• [BRIEF]:
Starting at the line that has "simp only [hp, RemovalReason.prewet]" and stopping after the line that has "fmt : Format", reproduce the listing below exactly; omit everything else.

◇ ◇ ◇

-- ==== Sys2Proof/Certificates/Slice0/Obligations.lean ====
section
/-! DEFINITION. The statements about the station: what each command does, what it leaves alone, and what every step
keeps. A statement names the rule of spec/ it follows; where it rests on a choice of the model it names the log entry. -/

open Sys2Proof Sys2Proof.Machine

/-! ### The machine -/

/-- A step takes the command at the front of the queue and executes it with the queue's rest. -/
def Obligations.StepTakesFront : Prop :=
  ∀ (c : Instr) (rest : List Instr) (s : State), s.pending = c :: rest → step s = exec c (s.setPending rest)

/-- The idle step (the model's choice, log 1 and log 2): with no expiry due a millisecond passes and nothing else
changes; with some due, one of them is put in the queue. -/
def Obligations.IdleStep : Prop :=
  ∀ s : State, s.pending = [] →
    (dueCommands s = [] → step s = .next (s.setNow (s.now + 1)))
      ∧ (dueCommands s ≠ [] →
          ∃ c t, c ∈ dueCommands s ∧ step s = .next t ∧ t.pending = [c] ∧ onlyChanges [.pending, .free] s t)

/-- In START no command but POWER_ON changes anything (the model's choice, log 10). POWER_ON (R179): the station state by
the straps, the key and the stored configuration; the lock list from the store; every block at its power-on value; with
strap 0 CONFIG_ABSENT on the relay whatever the store holds; the store kept; in LISTEN the face records of the stored
configuration (R19) and the timers of that entry (R183). What of the pins, the waiting commands and
the count of free values is kept is the model's choice (log 25). -/
def Obligations.PowerOnState : Prop :=
  (∀ (c : Instr) (s : State), s.station.mode = .start → (∀ straps key, c ≠ .powerOn straps key) →
      exec c s = .next s)
  ∧ ∀ (straps : Fin 64) (key : Bool) (s : State), ∃ t, exec (.powerOn straps key) s = .next t
    ∧ t.now = 0
    ∧ t.station.node = straps.val ∧ t.station.cause = .powerOn ∧ t.station.lastReset = 0
    ∧ t.station.stored = loadBlock straps.val s.store.block ∧ t.station.config = t.station.stored
    ∧ (straps.val = 0 → t.alarms.flags.configAbsent.state = .raised ∧ t.alarms.relay = true)
    ∧ t.station.mode =
        (if straps.val = 0 then Mode.unconfigured
         else if key then .commission
         else if (loadBlock straps.val s.store.block).isSome then .listen else .unconfigured)
    ∧ t.wind.acc = Accumulator.empty ∧ t.wind.record.initial = true ∧ t.wind.record.source = .fallback
    ∧ t.wind.record.bearing = 0 ∧ t.wind.record.lastFresh = none
    ∧ t.wind.record.speed = ((loadBlock straps.val s.store.block).map Configuration.fallbackWind).getD 0
    ∧ t.forecast.slots = [] ∧ t.forecast.issue = none ∧ t.forecast.stale = false
    ∧ (∀ f, t.look.get f = none)
    ∧ (t.station.mode ≠ .listen → ∀ f, t.face.records.get f = none)
    ∧ (∀ cfg, t.station.mode = .listen → t.station.stored = some cfg →
        recordsFormed cfg t ∧ listenStarted t ∧ firstListenStarted t)
    ∧ (t.station.mode = .commission → t.station.window = .running 1800000)
    ∧ t.queue.entries = [] ∧ t.queue.rotation = [0, 1, 2, 3] ∧ (∀ f, t.queue.holds.get f = .stopped)
    ∧ t.queue.lastRemoval = none ∧ t.queue.request = s.store.loadLocks.isEmpty
    ∧ t.cannon.state = (if s.store.loadLocks.isEmpty then CannonState.parked else .locked)
    ∧ t.cannon.branchOpen = s.store.loadLocks.isEmpty ∧ t.cannon.valveOpen = false ∧ t.cannon.drive = none
    ∧ t.cannon.primed = false ∧ t.cannon.chain = none ∧ t.cannon.bearing = none ∧ t.cannon.noFlowCount = 0
    ∧ t.cannon.log = [] ∧ t.cannon.nextSerial = 0
    ∧ t.claim.own.state = .none ∧ t.claim.own.nextSerial = 0 ∧ t.claim.supply.capacity = none
    ∧ t.claim.supply.source = .reuse ∧ t.claim.supply.pond = none ∧ t.claim.supply.allowance = 0
    ∧ t.claim.supply.stale = false
    ∧ t.account.today = DayRecord.empty ∧ t.account.yesterday = DayRecord.empty ∧ t.account.dayStart = 0
    ∧ t.dust.window = [] ∧ t.dust.mean = none ∧ t.dust.level = .clear ∧ t.dust.count = 0 ∧ t.dust.silent = false
    ∧ t.dust.nextSerial = 0 ∧ t.dust.cover = [] ∧ t.dust.answers = [] ∧ t.dust.announce = false
    ∧ t.peers.entries = [] ∧ t.line.queue = [] ∧ t.line.access = .idle
    ∧ t.lockout.locks = s.store.loadLocks ∧ t.lockout.attempts = 5
    ∧ (∀ i, i ≠ .configAbsent → t.alarms.flags.get i = Flag.powerOn)
    ∧ t.alarms.flags.configAbsent.cond = (decide (straps.val = 0) || (loadBlock straps.val s.store.block).isNone)
    ∧ t.panel.answer = none ∧ t.panel.busy = none
    ∧ t.store = s.store ∧ t.pending = s.pending ∧ t.free = s.free
    ∧ t.pins = { contacts := s.pins.contacts, key := key, straps := straps.val }
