/-- The entries after one more deadline. -/
theorem afterDeadlines_cons {e : Entry} {l : List Entry} (hnew : ∀ y ∈ l, y.face ≠ e.face) (x : Entry) :
    afterDeadlines (e :: l) x =
      (if x.isOf e.face e.cls then (if e.running then some { x with reached := true } else none)
       else some x).bind (afterDeadlines l) := by
  have hnone (h : x.isOf e.face e.cls = true) : findEntry x.face x.cls l = none := by
    refine List.find?_eq_none.mpr fun y hy hof => hnew y hy ?_
    exact (Entry.isOf_iff.mp hof).1.trans (Entry.isOf_iff.mp h).1
  unfold afterDeadlines findEntry
  rw [List.find?_cons, ← isOf_comm x e]
  cases h : x.isOf e.face e.cls with
  | true =>
    have hn := hnone h
    unfold findEntry at hn
    cases hr : e.running <;> simp [hn, hr]
  | false => rfl

/-- The last removal record is that of the last entry that left. -/
theorem getLast_or_cons {β : Type} (g : Entry → β) (e : Entry) (l : List Entry) (r : Option β) :
    ((e :: l).getLast?.map g).or r = (l.getLast?.map g).or (some (g e)) := by
  rw [List.getLast?_cons]
  cases l.getLast? <;> rfl

/-- What the deadlines of some entries make of a state. -/
structure DeadlinesPassed (l : List Entry) (s t : State) : Prop where
  now : t.now = s.now
  queue : t.queue =
    { s.queue with
      entries := s.queue.entries.filterMap (afterDeadlines l)
      lastRemoval := ((l.filter fun e => !e.running).getLast?.map (missedRemoval s.sec)).or s.queue.lastRemoval }
  timer : t.face.timer = s.face.timer
  records : ∀ f, t.face.records.get f =
    match (l.filter fun e => !e.running).find? fun e => decide (e.face = f) with
    | some e => (s.face.records.get f).map fun r => { r with lastPrewet := some (.missed, e.deadline.getD 0) }
    | none => s.face.records.get f
  alarms : t.alarms =
    { s.alarms with
      flags := { s.alarms.flags with
        prewetMissed := (l.filter fun e => !e.running).foldl (fun g _ => g.event s.sec) s.alarms.flags.prewetMissed } }

theorem passDeadline_running {e : Entry} (h : e.running = true) (s : State) :
    passDeadline e s =
      s.setEntries (changeEntry e.face e.cls (fun e => { e with reached := true }) s.queue.entries) := if_pos h

/-- A PREWET that misses its deadline leaves, is recorded and reported (R64, R65). -/
theorem passDeadline_waiting {e : Entry} (h : e.running = false) (hp : e.cls = .prewet) (s : State) :
    passDeadline e s =
      raisePrewetMissed
        (changeRecord e.face (fun r => { r with lastPrewet := some (.missed, e.deadline.getD 0) })
          (s.setQueue
            { s.queue with
              entries := dropEntry e.face e.cls s.queue.entries, lastRemoval := some (missedRemoval s.sec e) })) := by
  refine (if_neg (by simp [h])).trans ?_
  unfold removeEntry recordPrewet missedRemoval
  simp only [hp, RemovalReason.prewet]
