-- ==== Sys2Proof/Syntax.lean ====
section
/-! DEFINITION. The nine instructions of spec/opcode_table.json, the two encoded formats, and the moves a host can
make (30_encoding.md R90, R93, R118, R120). -/

namespace Sys2Proof

/-- The nine instructions: the two host commands and the seven micro-operations they are made of (00_scope.md R3).
None has an operand field: every operand is implicit (10_state.md R22, 30_encoding.md R90). -/
inductive Instr where
  /-- ENCODE, CMD word 0x00000001 (40_commands.md R135). -/
  | encode
  /-- DECODE, CMD word 0x00000002 (40_commands.md R140). -/
  | decode
  /-- FCOUNT, PHASE code 1 (41_frequency_counter.md R161). -/
  | fcount
  /-- TBUILD, PHASE code 2 (42_tree_builder.md R172). -/
  | tbuild
  /-- CGEN, PHASE code 3 (43_code_table_generator.md R191). -/
  | cgen
  /-- BPACK, PHASE code 4 (45_bit_packer.md R231). -/
  | bpack
  /-- TSER, PHASE code 5 (44_table_codec.md R201). -/
  | tser
  /-- TDES, PHASE code 8 (44_table_codec.md R210). -/
  | tdes
  /-- BWALK, PHASE code 9 (46_decoder.md R251). -/
  | bwalk
  deriving DecidableEq, Repr

/-- The two formats of 30_encoding.md R90 and R93. -/
inductive Format where
  /-- A 32-bit word written to CMD. -/
  | cmd
  /-- The 4-bit PHASE field of STATUS. -/
  | phase
  deriving DecidableEq, Repr

/-- The width of a format in bits (30_encoding.md R91, R93). -/
def Format.width : Format → Nat
  | .cmd => 32
  | .phase => 4

/-- A code as a number, with the format it is meant in. -/
structure Coded where
  fmt : Format
  value : Nat
  deriving DecidableEq, Repr

/-- One move of the host (30_encoding.md R118, 10_state.md R23, 20_memory.md R60). `offset` is a byte offset from
REG_BASE, `width` the access width in bits, `index` a byte index from 0. -/
inductive HostMove where
  /-- A slot in which the host makes no access; the core moves (log 9). -/
  | idle
  /-- A write of `v` to the register at `offset`. -/
  | writeReg (offset width : Nat) (v : BitVec width)
  /-- A read of the register at `offset`. -/
  | readReg (offset width : Nat)
  /-- A write of `b` to IBUF[`index`]. -/
  | writeIbuf (index : Nat) (b : Byte)
  /-- A read back of IBUF[`index`] (20_memory.md R60). -/
  | readIbuf (index : Nat)
  /-- A write to OBUF, which the host may not make (20_memory.md R60). -/
  | writeObuf (index : Nat) (b : Byte)
  /-- A read of OBUF[`index`]. -/
  | readObuf (index : Nat)
  /-- `WAIT`: read STATUS until STATE = DONE. -/
  | wait
  /-- `COPYBACK`: OBUF[0 .. OUT_LEN − 1] to IBUF, OUT_LEN to IN_LEN. -/
  | copyback
  /-- `RESET`: assert and release reset. -/
  | reset
  deriving DecidableEq, Repr

end Sys2Proof
end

◇ ◇ ◇

• [RESPONSE]:
  simp only [hp, RemovalReason.prewet]
-- ==== Sys2Proof/Syntax.lean ====
section
/-! DEFINITION. The nine instructions of spec/opcode_table.json, the two encoded formats, and the moves a host can
make (30_encoding.md R90, R93, R118, R120). -/

namespace Sys2Proof

/-- The nine instructions: the two host commands and the seven micro-operations they are made of (00_scope.md R3).
None has an operand field: every operand is implicit (10_state.md R22, 30_encoding.md R90). -/
inductive Instr where
  /-- ENCODE, CMD word 0x00000001 (40_commands.md R135). -/
  | encode
  /-- DECODE, CMD word 0x00000002 (40_commands.md R140). -/
  | decode
  /-- FCOUNT, PHASE code 1 (41_frequency_counter.md R161). -/
  | fcount
  /-- TBUILD, PHASE code 2 (42_tree_builder.md R172). -/
  | tbuild
  /-- CGEN, PHASE code 3 (43_code_table_generator.md R191). -/
  | cgen
  /-- BPACK, PHASE code 4 (45_bit_packer.md R231). -/
  | bpack
  /-- TSER, PHASE code 5 (44_table_codec.md R201). -/
  | tser
  /-- TDES, PHASE code 8 (44_table_codec.md R210). -/
  | tdes
  /-- BWALK, PHASE code 9 (46_decoder.md R251). -/
  | bwalk
  deriving DecidableEq, Repr

/-- The two formats of 30_encoding.md R90 and R93. -/
inductive Format where
  /-- A 32-bit word written to CMD. -/
  | cmd
  /-- The 4-bit PHASE field of STATUS. -/
  | phase
  deriving DecidableEq, Repr

/-- The width of a format in bits (30_encoding.md R91, R93). -/
def Format.width : Format → Nat
  | .cmd => 32
  | .phase => 4

/-- A code as a number, with the format it is meant in. -/
structure Coded where
  fmt : Format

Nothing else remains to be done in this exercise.